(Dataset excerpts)
----

-- ==== Sys2Proof/Machine/CodingTables.lean ====
section
/-! DEFINITION. The meanings of the elements of the table section: in-use bitmap, counts, selectors, code
lengths, and the building of the decode tables after the last of them (43_huffman_table_builder.md rules
R200 to R206). -/

namespace Sys2Proof.Machine

/-- `inUse[16*g + j] <- row[j]` for `j` in 0..15, first bit read first (rule R200). -/
def writeRow (g : Nat) (row : BitVec 16) (inUse : Mem Bool) : Mem Bool :=
  inUse.writeList (16 * g) ((List.range 16).map row.getMsbD)

/-- The byte values marked in use, in increasing order (rule R201). -/
def usedBytes (inUse : Mem Bool) : List Byte :=
  ((List.range byteValues).filter fun b => inUse.read b).map (BitVec.ofNat 8)

/-- `unseqToSeq[b] <- rank` for the bytes of a list, ranks counted from `r` (rule R201). -/
def writeRanks : Mem Byte → Nat → List Byte → Mem Byte
  | m, _, [] => m
  | m, r, b :: bs => writeRanks (m.write b.toNat (BitVec.ofNat 8 r)) (r + 1) bs

/-- `MakeMaps()` (rule R201); NGROUPS is next unless no byte value is in use. -/
def makeMaps (s : State) : State :=
  let bs := usedBytes s.tab.inUse
  let s := { s with tab := { s.tab with
    nInUse := bs.length, seqToUnseq := s.tab.seqToUnseq.writeList 0 bs
    unseqToSeq := writeRanks s.tab.unseqToSeq 0 bs } }
  if bs = [] then s.raise .emptyAlphabet else { s with phase := .nGroups }

/-- The first group of `g..15` whose row is present (rule R200). -/
def nextGroup (used16 : BitVec 16) (g : Nat) : Option Nat :=
  (List.range' g (16 - g)).find? used16.getMsbD

/-- The loop of `ReadInUse()` over the groups from `g` on: the next row present is due, or the bitmap is
complete and `MakeMaps()` follows (rules R200, R201). -/
def rowsFrom (g : Nat) (s : State) : State :=
  match nextGroup s.tab.used16 g with
  | some g' => { s with tab := { s.tab with rowI := g' }, phase := .inUseRow }
  | none => makeMaps s

/-- INUSE16 (rule R200): the group map is kept, every `inUse[b]` is cleared, the first row present is
due. -/
def execInUse16 (u : BitVec 16) (s : State) : Result :=
  .next (rowsFrom 0 { s with tab := { s.tab with used16 := u, inUse := [] } })

/-- INUSE_ROW (rule R200): the row of group `rowI`; the next row present is due. DESIGN CHOICE
(notes/assumptions/16.md): with a `rowI` above 15, which no run reaches, the elements beyond `inUse[255]` are
written and the step goes on; rule R78 defines nothing there. -/
def execInUseRow (v : BitVec 16) (s : State) : Result :=
  .next (rowsFrom (s.tab.rowI + 1)
    { s with tab := { s.tab with inUse := writeRow s.tab.rowI v s.tab.inUse } })

/-- NGROUPS (rule R202): kept, then checked against 2..6; NSELECTORS is next. -/
def execNGroups (g : BitVec 3) (s : State) : Result :=
  let s := { s with tab := { s.tab with nGroups := g.toNat } }
  .next (if g.toNat < 2 ∨ nGroupsMax < g.toNat then s.raise .groupCountOutOfRange
    else { s with phase := .nSelectors })

/-- NSELECTORS (rule R202): kept, then checked against 1..SEL_CAP; then `ReadSelectors()` begins, its
list the identity over 0..nGroups-1 (rule R203). DESIGN CHOICE (notes/assumptions/16.md): with an `nGroups` above
6, which no run reaches here, the list is written beyond its six elements; rule R78 defines nothing there. -/
def execNSelectors (n : BitVec 15) (s : State) (cfg : Config := config) : Result :=
  let s := { s with tab := { s.tab with nSelectors := n.toNat } }
  .next (if n.toNat < 1 ∨ cfg.selCap < n.toNat then s.raise .selectorCountOutOfRange
    else { s with
      tab := { s.tab with
        selPos := List.range s.tab.nGroups ++ s.tab.selPos.drop s.tab.nGroups, selI := 0 }
      phase := .selector })

/-- SELECTOR (rule R203): the table at position `j` of the list moves to its front and is the selector of
group `selI`; after the last selector the code lengths are next (rule R204). -/
def execSelector (j : Nat) (s : State) (cfg : Config := config) : Result :=
  let s := { s with tab := { s.tab with selJ := j } }
  if s.tab.nGroups ≤ j then .next (s.raise .selectorIndexOutOfRange)
  else if cfg.selCap ≤ s.tab.selI then .fault (.indexOutOfRange .selector)
  else
    match moveToFront s.tab.selPos j with
    | none => .fault (.indexOutOfRange .selPos)
    | some (tmp, list) =>
      let s := { s with tab := { s.tab with
        selTmp := tmp, selPos := list, selector := s.tab.selector.write s.tab.selI tmp
        selI := s.tab.selI + 1 } }
      .next (if s.tab.selI < s.tab.nSelectors then { s with phase := .selector }
        else { s with tab := { s.tab with lenT := 0 }, phase := .startLen })

/-- STARTLEN (rule R204): `curr <- readBits(5)`; the deltas of symbol 0 follow. -/
def execStartLen (l : BitVec 5) (s : State) : Result :=
  .next { s with tab := { s.tab with curr := l.toNat, lenI := 0 }, phase := .lenDelta }

/-- LEN_INC (rule R204): `curr <- curr + 1`. -/
def execLenInc (s : State) : Result :=
  .next { s with tab := { s.tab with curr := s.tab.curr + 1 }, phase := .lenDelta }

/-- LEN_DEC (rule R204): `curr <- curr - 1`. -/
def execLenDec (s : State) : Result :=
  .next { s with tab := { s.tab with curr := s.tab.curr - 1 }, phase := .lenDelta }

/-- `BuildPerm(t)` and `BuildLimitBase(t)` for the tables of a list (rules R205, R206). A table number above 5,
which no run reaches, is built like any other (notes/assumptions/16.md, DESIGN CHOICE). -/
def buildTables (alphaSize : Nat) (ts : List Nat) (m : Mem HuffTable) : Mem HuffTable :=
  ts.foldl (fun m t => m.write t ((m.read t).build alphaSize)) m

/-- The table registers after every table of the block is built: `BuildPerm(t)`, `BuildLimitBase(t)` for
`t` in 0..nGroups-1 (rules R205, R206), the transient registers as the last table leaves them (rule R208). -/
def builtTables (alphaSize : Nat) (tab : TableRegs) : TableRegs :=
  let huff := buildTables alphaSize (List.range tab.nGroups) tab.huff
  let ls := (huff.read (tab.nGroups - 1)).lens alphaSize
  let r := limitBaseOf ls (leastOf ls) (greatestOf ls)
  { tab with
    huff := huff, cnt := codeCounts ls, vec := r.vec, cum := r.cum
    pp := (symbolsByLength ls (leastOf ls) (greatestOf ls)).length }

/-- `InitDecode()` (44_mtf_rle2_decoder.md rule R230); the symbols are next. -/
def initDecode (s : State) : State :=
  { s with
    dec := { s.dec with
      yy := (List.range byteValues).map (BitVec.ofNat 8), symIdx := 0, runS := 0, runN := 1 }
    blk := { s.blk with unzftab := [], last := -1 }
    phase := .symbol }

/-- The end of `ReadTables()`: every table is built (rules R205, R206), then `DecodeSymbols()` begins. -/
def finishTables (s : State) : State := initDecode { s with tab := builtTables s.alphaSize s.tab }

/-- LEN_STOP (rule R204): `len[t][i] <- curr`; then the next symbol, the next table, or the end of the
table section. -/
def execLenStop (s : State) : Result :=
  if nGroupsMax ≤ s.tab.lenT ∨ maxAlpha ≤ s.tab.lenI then .fault (.indexOutOfRange .len)
  else
    let h := s.tab.huff.read s.tab.lenT
    let s := { s with tab := { s.tab with
      huff := s.tab.huff.write s.tab.lenT { h with len := h.len.write s.tab.lenI s.tab.curr }
      lenI := s.tab.lenI + 1 } }
    .next (if s.tab.lenI < s.alphaSize then { s with phase := .lenDelta }
      else
        let s := { s with tab := { s.tab with lenT := s.tab.lenT + 1 } }
        if s.tab.lenT < s.tab.nGroups then { s with phase := .startLen } else finishTables s)

end Sys2Proof.Machine
end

----

(Problem details):
What are the lines, exactly as written above, from the line with "namespace Sys2Proof.Machine" to the line with "inUse.writeList (16 *", both included? Output only those.

(Result of the exercise):
namespace Sys2Proof.Machine

/-- `inUse[16*g + j] <- row[j]` for `j` in 0..15, first bit read first (rule R200). -/
def writeRow (g : Nat) (row : BitVec 16) (inUse : Mem Bool) : Mem Bool :=
  inUse.writeList (16 * g) ((List.range 16).map row.getMsbD)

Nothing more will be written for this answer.